DPP-1 inhibitor brensocatib lowers exacerbation frequency in bronchiectasis: NEJM
Delhi: The administration of brensocatib in bronchiectasis patients improves clinical outcomes of the disease, suggests a recent study in the New England Journal of Medicine.
Brensocatib prolonged the time to the first exacerbation and led to a lower frequency of exacerbations than placebo in patients with bronchiectasis.
Bronchiectasis patients experience frequent exacerbations that are thought to be caused by neutrophil inflammation. The activity and quantity of neutrophil serine proteases, including neutrophil elastase, is increased in the sputum of bronchiectasis patients and increases even more during exacerbations. Brensocatib (INS1007) inhibits dipeptidyl peptidase 1 (DPP-1) -- enzyme responsible for the activation of neutrophil serine proteases.

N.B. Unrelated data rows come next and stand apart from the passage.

/-! ### Acceptance -/

/-- R135: a legal command on a machine that is not BUSY and whose length passes the checks starts: it is BUSY and accepted
(NLEN, PADN, NBLK and BLK among what that says), KW and CHAIN are made from the registers, OUT_LEN is 0, OUT is UNSPEC (a
new draw), the operands are kept, and V, SUM, RND and PREV are untouched. -/
def Obligations.AcceptanceStartsTheCommand : Prop :=
  ∀ (i : Instr) (s : State), s.status.state ≠ .busy → BoundsOk i s → AlignOk i s →
    ∃ t, exec i s = .next t ∧ Accepted i t ∧ t.status = ⟨.busy, .none, false⟩ ∧ OperandsKept s t ∧
      (∀ j (h : j < 4), t.kw[j] =
        wordOfBytes (s.keyByte (4 * j)) (s.keyByte (4 * j + 1)) (s.keyByte (4 * j + 2)) (s.keyByte (4 * j + 3))) ∧
      (modeOf i = some .cbc → ivSuppliedOf i = true → t.chain = blockOfBytes s.ivByte) ∧
      (modeOf i = some .cbc → ivSuppliedOf i = false → t.chain = ⟨0, 0⟩) ∧
      (modeOf i ≠ some .cbc → t.chain = s.chain) ∧
      8 * t.nblk = t.nlen + t.padn ∧
      (opOf i = .encrypt → t.nblk = t.nlen / 8 + (if skipOf i then 0 else 1)) ∧
      (opOf i = .decrypt → t.nblk = t.nlen / 8) ∧
      (opOf i = .encryptBlock ∨ opOf i = .decryptBlock → t.nblk = 1) ∧
      t.v = s.v ∧ t.sum = s.sum ∧ t.rnd = s.rnd ∧ t.prev = s.prev ∧
      s.drawn ≤ t.outDraw ∧ t.outDraw < t.drawn

/-- R133: BoundsError. -/
def Obligations.BadLengthRaisesBoundsError : Prop :=
  ∀ (i : Instr) (s : State), s.status.state ≠ .busy →
    (((opOf i = .encrypt ∨ opOf i = .decrypt) ∧ s.msgCap < s.inLen.toNat) ∨
      ((opOf i = .encryptBlock ∨ opOf i = .decryptBlock) ∧ s.inLen.toNat ≠ 8)) →
    ∃ t, exec i s = .next t ∧ ErrorEntry .bounds s t ∧ t.status = ⟨.error, .bounds, false⟩ ∧ t.cmd = encode i

/-- R134: AlignmentError, after the bounds check; an encryption without SKIP starts on every length that fits. -/
def Obligations.MisalignedLengthRaisesAlignmentError : Prop :=
  ∀ (i : Instr) (s : State), s.status.state ≠ .busy → s.inLen.toNat ≤ s.msgCap →
    (s.inLen.toNat % 8 ≠ 0 → (opOf i = .decrypt ∨ (opOf i = .encrypt ∧ skipOf i = true)) →
      ∃ t, exec i s = .next t ∧ ErrorEntry .alignment s t ∧ t.status = ⟨.error, .alignment, false⟩ ∧ t.cmd = encode i) ∧
    (opOf i = .encrypt → skipOf i = false → ∃ t, exec i s = .next t ∧ t.status = ⟨.busy, .none, false⟩)

/-- R70, R132: an illegal byte written to CMD while not BUSY gives ConfigurationError at once, whatever IN_LEN holds; CMD
stores the byte. -/
def Obligations.IllegalByteRaisesConfigurationError : Prop :=
  ∀ (s : State) (c : Byte) (rest : List Event), s.events = .wr 0x0018#16 c :: rest → s.status.state ≠ .busy →
    IllegalByte c →
    ∃ t, step s = .next t ∧ ErrorEntry .configuration { s with events := rest, reply := some .ok } t ∧
      t.status = ⟨.error, .configuration, false⟩ ∧ t.status.byte = 0x07#8 ∧ t.cmd = c

/-- R171: error entry. -/
def Obligations.ErrorEntryKeepsOperandsAndDrop : Prop :=
  ∀ (e : ErrorCause) (s : State),
    ErrorEntry e s (raiseError e s) ∧ (raiseError e s).status.wdrop = s.status.wdrop ∧ (raiseError e s).cmd = s.cmd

This phase 2, randomized, double-blind, placebo-controlled trial was performed by James D. Chalmers, Ninewells Hospital and Medical School, Dundee (J.D.C.), Scotland, and colleagues to determine the role of Brensocatib in the management of bronchiectasis patients.
256 patients with bronchiectasis who had had at least two exacerbations in the previous year were randomly assigned in the ratio of 1:1:1 to receive placebo (n=87), 10 mg of brensocatib (n=82), or 25 mg of brensocatib (n=87) once daily for 24 weeks.